3/8", wow... that is pretty tight. Here's what I suggest trying, Jay. Put the stone in the bottom oven, second shelf from the top. Pre-heat it to 500 with the convection feature on for 45 minutes- with convection, that should be plenty enough time to pre-heat the stone. After that 45 minutes is up, take temps of the ceiling, the top of the stone, the bottom of the stone and the oven wall beneath the stone. If all the temps are pretty close, your air flow should be alright. If they aren't (ie, the ceiling is noticeably cooler)- do you know anyone with a grinder or a circular saw with a masonry blade?
Don't worry about the clearance on the back and front. You don't want to lose any of that precious real estate. As long as the door isn't touching, you're fine.
Don't sweat the distance from the ceiling too much. The top of my stone is 5" from my broiler, and, once in a while, when I tilt the peel to launch the pie, it feels a little cramped, but most of time it's okay. If your opening is between 5" and 7", you should be fine. I was hoping that moving my pie close enough to my ceiling would mean that I wouldn't have to use the broiler, but I have found that my ceiling doesn't give off much heat- at least not in the 4 minutes that I'm baking my pizza. Until I put in a ceiling stone, I really have no choice but to use my broiler. With convection, though- that's a different ball game. Convection gives you considerable top browning without broiling. Assuming that 3/8" clearance is giving you proper air flow, I would definitely bake your pizza using the convection feature. For today's dough, I would try 500, with convection, for 5 minutes, with a check after 3.5.

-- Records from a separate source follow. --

-- ==== Sys2Proof/Syntax.lean ====
section
/-!
DEFINITION. The commands of the QK-9640 block and their operand types.
-/

namespace Sys2Proof

/-- How a read of host memory answered (R381, R395): with data, with an error status (Unsupported
Request or Completer Abort), poisoned, or not at all within the bound. -/
inductive HostFail where
  | none | ur | poisoned | timeout
  deriving DecidableEq, Repr

/-- What a read of host memory returned. Host memory lies outside the block, so every command that
ends such a read carries the bytes: `cells` lists them by host address, a byte not listed is 0. -/
structure HostView where
  cells : List Host.Cell
  fail  : HostFail
  deriving DecidableEq, Repr

/-- The path by which a setup register is reached (R511). -/
inductive RegPath where
  | host | mirror | mgmt | debug
  deriving DecidableEq, Repr

/-- What a host read that does not fall on BAR0 asks (R373): bytes of BAR2's window, bytes of BAR4, or an AtomicOp. -/
inductive HostReq where
  | window (len : Nat) | table (len : Nat) | atomic
  deriving DecidableEq, Repr

/-- What the exchange with an IEEE 1588 master yields at a Sync message: the time of the timescale, and whether the servo counts as
locked (R56). -/
structure PtpSync where
  time   : W64
  locked : Bool
  deriving DecidableEq, Repr

/-- A scalar load of a tiller, and whether its read finds an uncorrectable error of the tile's SRAM (R131, R153). -/
structure TileRead where
  e   : Nat
  err : Bool
  deriving DecidableEq, Repr

/-- What a home and a die cache find at a FILL: an uncorrectable directory entry, and the lines the die cache found uncorrectable
(R269). -/
structure FillCheck where
  dirErr : Bool
  bad    : List Nat
  deriving DecidableEq, Repr

/-- The time at which a flit is sent: the place in the beat (R46), the beats its packet has waited on this chip (R326), and the
timestamp of a training block (Table 16-9). -/
structure FlitTime where
  phase : W16
  age   : Nat
  stamp : W64
  deriving DecidableEq, Repr

/-- What comes with the fields of a received flit: its CRC, the codewords that end in it (symbol errors of each, and whether it is the
last flit of the codeword), and the place in the beat (R49, R298, R299). -/
structure FlitCheck where
  crc   : W32
  cws   : List (Nat × Bool)
  phase : W16
  deriving DecidableEq, Repr

/-- The event registers of BAR0, one for each block that has one (R516). `seq` is MEM_SEQ_STATUS. -/
inductive EvBlk where
  | hif | beat | mem | memArb | shf | opt | link | rt | ckt | rmt
  | mir | mgt | mgtNet | pwr | thm | inv | cal | dbg | seq
  deriving DecidableEq, Repr

/-- The four instruction queues of a tiller (R69). -/
inductive EngQueue where
  | mm | vx | mv | sf
  deriving DecidableEq, Repr

/-- The queue whose head issues, and the queues whose unit has had the last issue cycle of what it executes (R71). -/
structure IssueAt where
  qu    : EngQueue
  freed : List EngQueue
  deriving DecidableEq, Repr

/-- A micro-ring with a lock loop (R242, R244): the drop filter or the modulator of channel `k` of
port `p`, or ring `g` of the glume bank of sheaf `d`. -/
inductive RingId where
  | drop (p k : Nat)
  | modulator (p k : Nat)
  | glume (d g : Nat)
  deriving DecidableEq, Repr

/-- What a bring-up step found (Table 24-4). Only the fields of the step in progress are looked at.
`invOk`: the inventory record read at CAL_LOAD is valid (R457). `stacks`: stacks that could not be
trained (HBM_TRAIN). `wires`: for each die-to-die interface, numbered as in CAL_INV_WIRE, whose
training brought spare wires in, how many each of its groups of 64 needs (HBM_TRAIN for the sites of
memory-side dies, D2D_TRAIN for the others; more than 4 cannot be repaired, R15). `tiles`: for each
physical tile whose self-test failed, the failing columns and whether something else failed too
(SELF_TEST). -/
structure StageReport where
  invOk   : Bool
  stackTab  : List Nat
  wires   : List (Nat × List Nat)
  tiles   : List (Nat × List Nat × Bool)
  deriving DecidableEq, Repr

/-- The identity a port exchanges in PEER messages (Table 16-3). -/
structure PeerId where
  serial  : BitVec 128
  chip    : W16
  port    : BitVec 6
  storage : Bool
  deriving DecidableEq, Repr

/-- A packet: its 32-byte header (Table 16-4) and its payload. -/
structure Packet where
  ptype   : BitVec 4
  epoch   : Bool
  mcast   : Bool
  slice   : BitVec 12
  rflags  : BitVec 4
  hops    : BitVec 5
  age     : W16
  dst     : W16
  src     : W16
  offset  : BitVec 48
  tag     : W16
  status  : Byte
  aop     : BitVec 3
  last    : Bool
  stream  : W16
  aux     : W64
  payload : List Byte
  deriving DecidableEq, Repr

/-- A flit: its link header (Table 16-2) and its 240 bytes of payload. The CRC that came with it is an
operand of the receiving command. -/
structure Flit where
  beat    : W32
  seqn    : BitVec 10
  ack     : BitVec 10
  ackLane : BitVec 3
  nak     : Bool
  vc      : BitVec 3
  kind    : BitVec 2
  sop     : Bool
  crVc    : BitVec 3
  crCount : BitVec 5
  mtype   : BitVec 4
  index   : BitVec 4
  data    : W16
  payload : List Byte
  deriving DecidableEq, Repr

/-- A management message (Table 25-2). `src` is the IPv4 source address of a message that came over
the management port, or none for one that came over I3C (R487). -/
structure MgmtMsg where
  src     : Option W32
  ver     : Byte
  type    : Byte
  status  : Byte
  seqn    : W32
  len     : W32
  payload : List Byte
  deriving DecidableEq, Repr
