/-- What the inventory record in the flash holds (R457): the tiles, the map, the wires, and what stacks, ports, banks, sheaves, zones and
dies have consumed; an unlisted entry is as fitted. -/
structure Record where
  tiles   : Tbl Tile
  map     : Tbl Nat
  wire    : Tbl W32
  stackTab  : Tbl Stack
  ports   : Tbl OptPort
  banks   : Tbl Bank
  sheaves : Tbl Sheaf
  zones   : Tbl (Option Zone)
  dies    : Tbl PwrDie
  deriving DecidableEq, Repr

/-- The seed stock (chapter 23). `saved` is the record in the flash; `map` holds the physical tile + 1 of a logical engine, 0 for an absent one. -/
structure Inv where
  valid  : Bool
  lost   : Bool
  seqn   : W32
  dirty  : Bool
  tiles  : Tbl Tile
  map    : Tbl Nat
  wire   : Tbl W32
  saved  : Record
  deriving DecidableEq, Repr

/-- Management network state (chapter 25): registers, registration, and the queue of fault records, oldest first, with
whether each was sent. -/
structure Mgt where
  ip4     : W32
  ip4cfg  : W32
  fmAddr  : W64
  telAddr : W64
  telDiv  : Byte
  telLeft : Nat
  drop    : W32
  deny    : W32
  allow   : Tbl W64
  acked   : Bool                -- REGISTER_ACK received
  flags   : Byte                -- FLAGS of the last REGISTER sent
  queue   : List (FaultRec × Bool)
  seqn    : W32
  deriving DecidableEq, Repr

/-- The SPDM responder (R495, R496): progress of the exchange and the transcript. -/
structure Spdm where
  version : Bool
  caps    : Bool
  algs    : Bool
  trans   : List Byte           -- VCA messages
  chal    : List Byte           -- messages since, for CHALLENGE
  meas    : List Byte           -- messages since, for GET_MEASUREMENTS
  deriving DecidableEq, Repr

/-- The debug port (R497 to R505). `check` is the check of a token that is running, with the level it will give, none where the token
fails; `pins` is what EXTEST drives on the boundary pins. -/
structure Dbg where
  level   : BitVec 2
  hold    : Bool
  lockout : Bool
  fails   : BitVec 4
  nonce   : BitVec 128
  token   : Tbl Byte
  check   : Option (Option (BitVec 2))
  pins    : Option (List Bool)
  deriving DecidableEq, Repr

/-- The whole block. `free` numbers the next free value drawn. -/
structure State where
  pending : List Instr
  opt     : Asm
  board   : Board
  boot    : Boot
  flash   : Flash
  hif     : Hif
  ev      : Tbl W32
  fr      : Fring
  msix    : Tbl Vec
  out     : List Out
  beat    : Beat
  engines : Tbl Engine
  mem     : Mem
  ms      : MemSys
  seqs    : Seqs
  coh     : Coh
  arb     : Arbs
  shf     : Shf
  optics  : Opt
  link    : Link
  rt      : Route
  ckt     : Ckts
  rmt     : Rmt
  mir     : Mirrors
  fence   : Fence
  lease   : Lease
  pwr     : Pwr
  thm     : Thm
  inv     : Inv
  mgt     : Mgt
  spdm    : Spdm
  dbg     : Dbg
  free    : Nat
  deriving DecidableEq, Repr
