/-- Reads package memory as a little-endian number. -/
def memNat (s : State) (a n : Nat) : Nat := leNat (memRead s.mem a n)
/-- Writes package memory with no further effect. -/
def memPut (s : State) (a : Nat) (bs : List Byte) : State := { s with mem := memWrite s.mem a bs }
/-- Zeros a range of package memory. -/
def memZero (s : State) (lo hi : Nat) : State := { s with mem := memFill s.mem lo hi 0 }
/-- Makes a range of package memory unspecified. (DEDUCED, log entry 23) -/
def memForget (s : State) (lo hi : Nat) : State :=
  if hi ≤ lo then s else { s with mem := memFill s.mem lo hi (s.free + 1), free := s.free + 1 }

/-- Does `[a, a + len)` touch a stack that is lost (R15)? (DEDUCED, log entry 66) -/
def touchesLost (s : State) (a len : Nat) : Bool :=
  if (List.range (stacksOf s)).any (fun j => (stackGet s j).lost) then
    (List.range ((a + len + 4095) / 4096 - a / 4096)).any (fun i => (stackGet s (stackOf s ((a / 4096 + i) * 4096))).lost)
  else false
/-- The uncorrectable words that meet `[a, a + len)` (R272). (DEDUCED, log entry 65) -/
def badIn (s : State) (a len : Nat) : List Nat := s.ms.bad.filter (fun w => decide (a < w + 8) && decide (w < a + len))
/-- Does a read of HBM at `[a, a + len)` fail (R15, R272)? -/
def readFails (s : State) (a len : Nat) : Bool := !(badIn s a len).isEmpty || touchesLost s a len

/-- Adds a number to an ascending list without repeats. -/
def insertAsc (x : Nat) : List Nat → List Nat
  | [] => [x]
  | y :: t => if x < y then x :: y :: t else if x = y then y :: t else y :: insertAsc x t

/-- `n` bytes that the spec does not state. -/
def anyBytes (s : State) (n : Nat) : List Byte × State :=
  ((List.range n).map (Config.freeByte (s.free + 1)), { s with free := s.free + 1 })

/-- What a read of an uncorrectable word does besides failing: the count of its stack, the unit recorded for retirement,
UE and a fault record that names address and stack (R272). (DEDUCED, log entry 46) -/
def noteUe (s : State) (w : Nat) : State :=
  let j := stackOf s w
  let k := stackGet s j
  let s := stackPut s j { k with ueCount := satInc k.ueCount, ue := insertAsc (w / 4096) k.ue }
  event s .mem 1 j 0 0 w stData
/-- Notes every uncorrectable word of a range. -/
def noteUes (s : State) (a len : Nat) : State := each (badIn s a len) s noteUe
/-- What reads of HBM ranges meet, with what their refusals (R26, told with `status`) and uncorrectable words (R272) record: a range
that the map refuses is not read (R9, R26). -/
def readsMeet (s : State) (status : Byte) (l : List (Nat × Nat)) : Met × State :=
  let l := l.filter (fun p => p.2 != 0)
  let out := l.find? (fun p => !hbmOk s p.1 p.2)
  let fails := l.filter (fun p => hbmOk s p.1 p.2 && readFails s p.1 p.2)
  let m : Met := if fails.isEmpty then .none else .data (fails.any (fun p => !(badIn s p.1 p.2).isEmpty))
  let s := each fails s (fun s p => noteUes s p.1 p.2)
  match out with
  | some p => (m.and .prot, refusedAccess s (refusedAt s p.1 p.2) status)
  | none => (m, s)
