-- ==== Sys2Proof/Machine/Desc.lean ====
section
/-!
DEFINITION. Descriptors of data movement and engine control (R386 to R388), and transfers between package and host memory.
-/

namespace Sys2Proof.Machine

/-! NOP and COPY (R383, R386). -/

/-- The check of NOP. -/
def nopCheck (_ : State) (_ : QTab) (d : List Byte) : DCheck := ⟨commonForm d false && dLen d == 0 && dZero d 32 64, [], []⟩
/-- Completes at once. -/
def doneNow (s : State) (k : Nat) (_ : List Byte) : State := complete s k stDone 0
/-- Is the address in the engine windows? -/
def inWindows (a : Nat) : Bool := decide (2 ^ 40 ≤ a) && decide (a < 0x010080000000)
/-- SRC. -/
def cpSrc (d : List Byte) : Nat := dNat d 32 8
/-- DST. -/
def cpDst (d : List Byte) : Nat := dNat d 40 8
/-- SRC_HOST. -/
def cpSrcHost (d : List Byte) : Bool := dByte d 48 % 2 == 1
/-- DST_HOST. -/
def cpDstHost (d : List Byte) : Bool := dByte d 48 / 2 % 2 == 1
/-- The check of COPY. -/
def copyCheck (_ : State) (_ : QTab) (d : List Byte) : DCheck :=
  let n := dLen d
  let overlap := !cpSrcHost d && !cpDstHost d && decide (cpSrc d < cpDst d + n) && decide (cpDst d < cpSrc d + n)
  ⟨commonForm d false && dByte d 48 / 4 == 0 && dByte d 49 / 64 % 2 == 0 && dZero d 50 64 && !(cpSrcHost d && cpDstHost d) && !overlap
      && (if cpToke d then !cpDstHost d && inWindows (cpDst d) else dByte d 49 % 64 == 0),
    [⟨cpSrcHost d, false, cpSrc d, n, false⟩, ⟨cpDstHost d, false, cpDst d, n, true⟩], []⟩
/-- The bytes of a COPY have come, or what came of them before a failure, with what their read met: they are written.
(DEDUCED, log entry 92) -/
def copyWrite (s : State) (k : Nat) (d : List Byte) (m : Met) (bs : List Byte) : State :=
  if cpDstHost d then completeMet (hostWrite s (cpDst d) bs) k m 0
  else
    writeOut s k m 0 (if cpDst d < 2 ^ 40 then writePieces (cpDst d) bs else [(cpDst d, bs)])
/-- COPY acts. -/
def copyStart (s : State) (k : Nat) (d : List Byte) : State :=
  if dLen d = 0 then complete s k stDone 0
  else if cpSrcHost d then stMod s k (fun x => { x with wait := .hostRead })
  else
    let ((m, bs), s) := fetchBytes s (cpSrc d) (dLen d)
    let (bs, s) := if m.codes.isEmpty then (bs, s) else partRead s (cpSrc d) bs
    copyWrite s k d m bs

/-! Engines (R387). -/

/-- ENG of an ENGINE_LOAD. -/
def ldEng (d : List Byte) : Nat := dByte d 41 % 64
/-- INDEX of an ENGINE_LOAD. -/
def ldIndex (d : List Byte) : Nat := dNat d 42 2 % 16384
/-- Is an ENGINE_LOAD into engine `e` in progress? -/
def loading (s : State) (e : Nat) : Bool :=
  s.hif.started.any (fun x => dOp x.desc == 0x10 && x.wait == .hostRead && ldEng x.desc == e)
/-- Is the tile of engine `e` under test, or a spare being checked for it (R459)? -/
def underTest (s : State) (e : Nat) : Bool :=
  (List.range 72).any (fun t =>
    let x := tblGet (fun _ => Tile.init) s.inv.tiles t
    (x.testing && tileOf s e == some t) || x.checking == some e)
/-- Can engine `e` be started or loaded? -/
def engReady (s : State) (faulted : Bool) (e : Nat) : Bool :=
  let st := (engGet s e).st
  (st == .stopped || (faulted && st == .faulted)) && !loading s e && !underTest s e
/-- May the queue name every engine of the mask? -/
def maskOk (s : State) (t : QTab) (m : Nat) : Bool := (setBits 64 m).all (fun e => t.engs.getLsbD e && present s e)

/-- The check of ENGINE_LOAD. -/
def loadCheck (s : State) (t : QTab) (d : List Byte) : DCheck :=
  let n := dLen d
  ⟨commonForm d false && dByte d 40 / 2 == 0 && dByte d 41 / 64 == 0 && dNat d 42 2 / 16384 == 0 && dZero d 44 64 && n % 16 == 0
      && decide (ldIndex d * 16 + n ≤ 262144),
    [⟨dByte d 40 == 1, false, dNat d 32 8, n, false⟩],
    if n ≠ 0 ∧ maskOk s t (2 ^ ldEng d) = false then [stProt] else []⟩
/-- The instruction store with bytes written from index `idx` on. -/
def Engine.load (g : Engine) (idx : Nat) (bs : List Byte) : Engine :=
  { g with istore := (List.range (bs.length / 16)).foldl (fun t i =>
      tblSet (fun _ => 0) t (idx + i) (BitVec.ofNat 128 (leAt bs (16 * i) 16))) g.istore }
/-- The bytes of an ENGINE_LOAD have come, or what came of them before a failure. (DEDUCED, log entry 93) -/
def loadWrite (s : State) (k : Nat) (d : List Byte) (m : Met) (bs : List Byte) : State :=
  completeMet (engMod s (ldEng d) (fun g => g.load (ldIndex d) bs)) k m 0
/-- ENGINE_LOAD acts. -/
def loadStart (s : State) (k : Nat) (d : List Byte) : State :=
  if dLen d = 0 then complete s k stDone 0
  else if dByte d 40 = 1 then stMod s k (fun x => { x with wait := .hostRead })
  else
    let ((m, bs), s) := fetchBytes s (dNat d 32 8) (dLen d)
    let (bs, s) := if m.codes.isEmpty then (bs, s) else partRead s (dNat d 32 8) bs
    loadWrite s k d m bs
/-- ENGINE_LOAD waits for its engine (R62). -/
def loadWaits (s : State) (d : List Byte) : Bool := dLen d != 0 && !engReady s false (ldEng d)

/-- ENGINE_MASK of ENGINE_RESET and ENGINE_START. -/
def engMask (d : List Byte) : Nat := dNat d 32 8
/-- The check of ENGINE_RESET. -/
def resetCheck (s : State) (t : QTab) (d : List Byte) : DCheck :=
  ⟨commonForm d false && dLen d == 0 && dZero d 40 64 && engMask d != 0, [], if maskOk s t (engMask d) then [] else [stProt]⟩
/-- ENGINE_RESET waits for engines that run. -/
def resetWaits (s : State) (d : List Byte) : Bool :=
  (setBits 64 (engMask d)).any (fun e => [RunSt.running, .halted, .quiet].contains (engGet s e).st || underTest s e)
/-- ENGINE_RESET acts. -/
def resetAct (s : State) (k : Nat) (d : List Byte) : State :=
  complete (each (setBits 64 (engMask d)) s (fun s e =>
    engMod s e (fun g => if g.st = .faulted then { g with st := .stopped, exc := none } else g))) k stDone 0

/-- A tiller starts at `pc` for a started descriptor, with some scalar registers written. -/
def Engine.begin (g : Engine) (k pc : Nat) (regs : List (Nat × W64)) : Engine :=
  let g := g.counts 0
  let g := { g with st := .running, pc := BitVec.ofNat 14 pc, past := false, ending := false, exc := none, bar := none, owner := some k,
                    cutBy := 0, faultBy := 0, skip := false, single := false }
  regs.foldl (fun g r => g.setSreg r.1 r.2) g
/-- Starts the engines of a mask for a started descriptor in one engine cycle. -/
def beginEngines (s : State) (k mask pc : Nat) (regs : List (Nat × W64)) : State :=
  each (setBits 64 mask) s (fun s e => engMod s e (fun g => g.begin k pc regs))
/-- The check of ENGINE_START. -/
def startCheck (s : State) (t : QTab) (d : List Byte) : DCheck :=
  ⟨commonForm d false && dLen d == 0 && dNat d 40 2 / 16384 == 0 && decide (dByte d 42 < 2) && dZero d 43 48
      && (dByte d 42 == 1 || dZero d 48 64) && engMask d != 0, [], if maskOk s t (engMask d) then [] else [stProt]⟩
/-- Does some compute die read below 10 °C (R448)? -/
def tooCold (s : State) : Bool := (List.range 4).any (fun d => decide (tblGet (fun _ => 0) s.thm.dies d < 80))
/-- ENGINE_START waits for its engines, and for compute dies that are warm enough. -/
def startWaits (s : State) (d : List Byte) : Bool := !(setBits 64 (engMask d)).all (engReady s true) || tooCold s
/-- ENGINE_START acts. -/
def startAct (s : State) (k : Nat) (d : List Byte) : State :=
  let n := popc 64 (engMask d)
  let s := stMod s k (fun x => { x with wait := .engines, result := BitVec.ofNat 32 n, engLeft := BitVec.ofNat 64 (engMask d) })
  beginEngines s k (engMask d) (dNat d 40 2)
    (if dByte d 42 = 1 then [(1, BitVec.ofNat 64 (dNat d 48 8)), (2, BitVec.ofNat 64 (dNat d 56 8))] else [])

/-! PHASE_HINT (R388). -/

/-- The check of PHASE_HINT. -/
def hintCheck (_ : State) (_ : QTab) (d : List Byte) : DCheck :=
  ⟨commonForm d false && dLen d == 0 && dZero d 33 40 && dZero d 52 64, [], []⟩
/-- PHASE_HINT acts. -/
def hintAct (s : State) (k : Nat) (d : List Byte) : State :=
  complete (armHint s (dByte d 32) (BitVec.ofNat 64 (dNat d 40 8)) (dNat d 48 4)) k stDone 0

/-! The rows of the table. -/

/-- NOP_DESC (R383). -/
def execNopDesc (q : Nat) (s : State) : Host.Outcome State Fault Refusal := run s (fun s => descRow 0x00 nopCheck noWait doneNow s q)
/-- COPY (R386). -/
def execCopy (q : Nat) (s : State) : Host.Outcome State Fault Refusal :=
  run s (fun s => settle (descRow 0x01 copyCheck noWait copyStart s q))
/-- ENGINE_LOAD (R387). -/
def execEngineLoad (q : Nat) (s : State) : Host.Outcome State Fault Refusal := run s (fun s => descRow 0x10 loadCheck loadWaits loadStart s q)
/-- ENGINE_RESET (R387). -/
def execEngineReset (q : Nat) (s : State) : Host.Outcome State Fault Refusal :=
  run s (fun s => descRow 0x11 resetCheck resetWaits resetAct s q)
/-- ENGINE_START (R387). -/
def execEngineStart (q : Nat) (s : State) : Host.Outcome State Fault Refusal :=
  run s (fun s => descRow 0x12 startCheck startWaits startAct s q)
/-- PHASE_HINT (R388). -/
def execPhaseHint (q : Nat) (s : State) : Host.Outcome State Fault Refusal := run s (fun s => descRow 0x13 hintCheck noWait hintAct s q)

end Sys2Proof.Machine
end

The dense crumb you were getting is typical for KABF. Like I said before, you've got the best stone money can buy, now it's time to graduate to big league flour. http://www.restaurantdepot.com/misc/locations.aspx#midwest
There's a Restaurant Depot in Columbus and Cincinnati:
270 North Wilson Road
Columbus, OH 43204
4501 W Mitchell Avenue
Cincinnati, OH 45232-1911
If neither of those is close, I'm sure that a little research will produce a local bakery supplier.
You're doing an overnight ferment, correct? I think your yeast quantity might be a bit high. Are you getting much volume after a day? Doubling? Tripling? Unless your working with feeble yeast, I would trim that down a bit. The flour is really the most important aspect, though- once you get your hands on real pizza flour, then we'll cross the yeast bridge.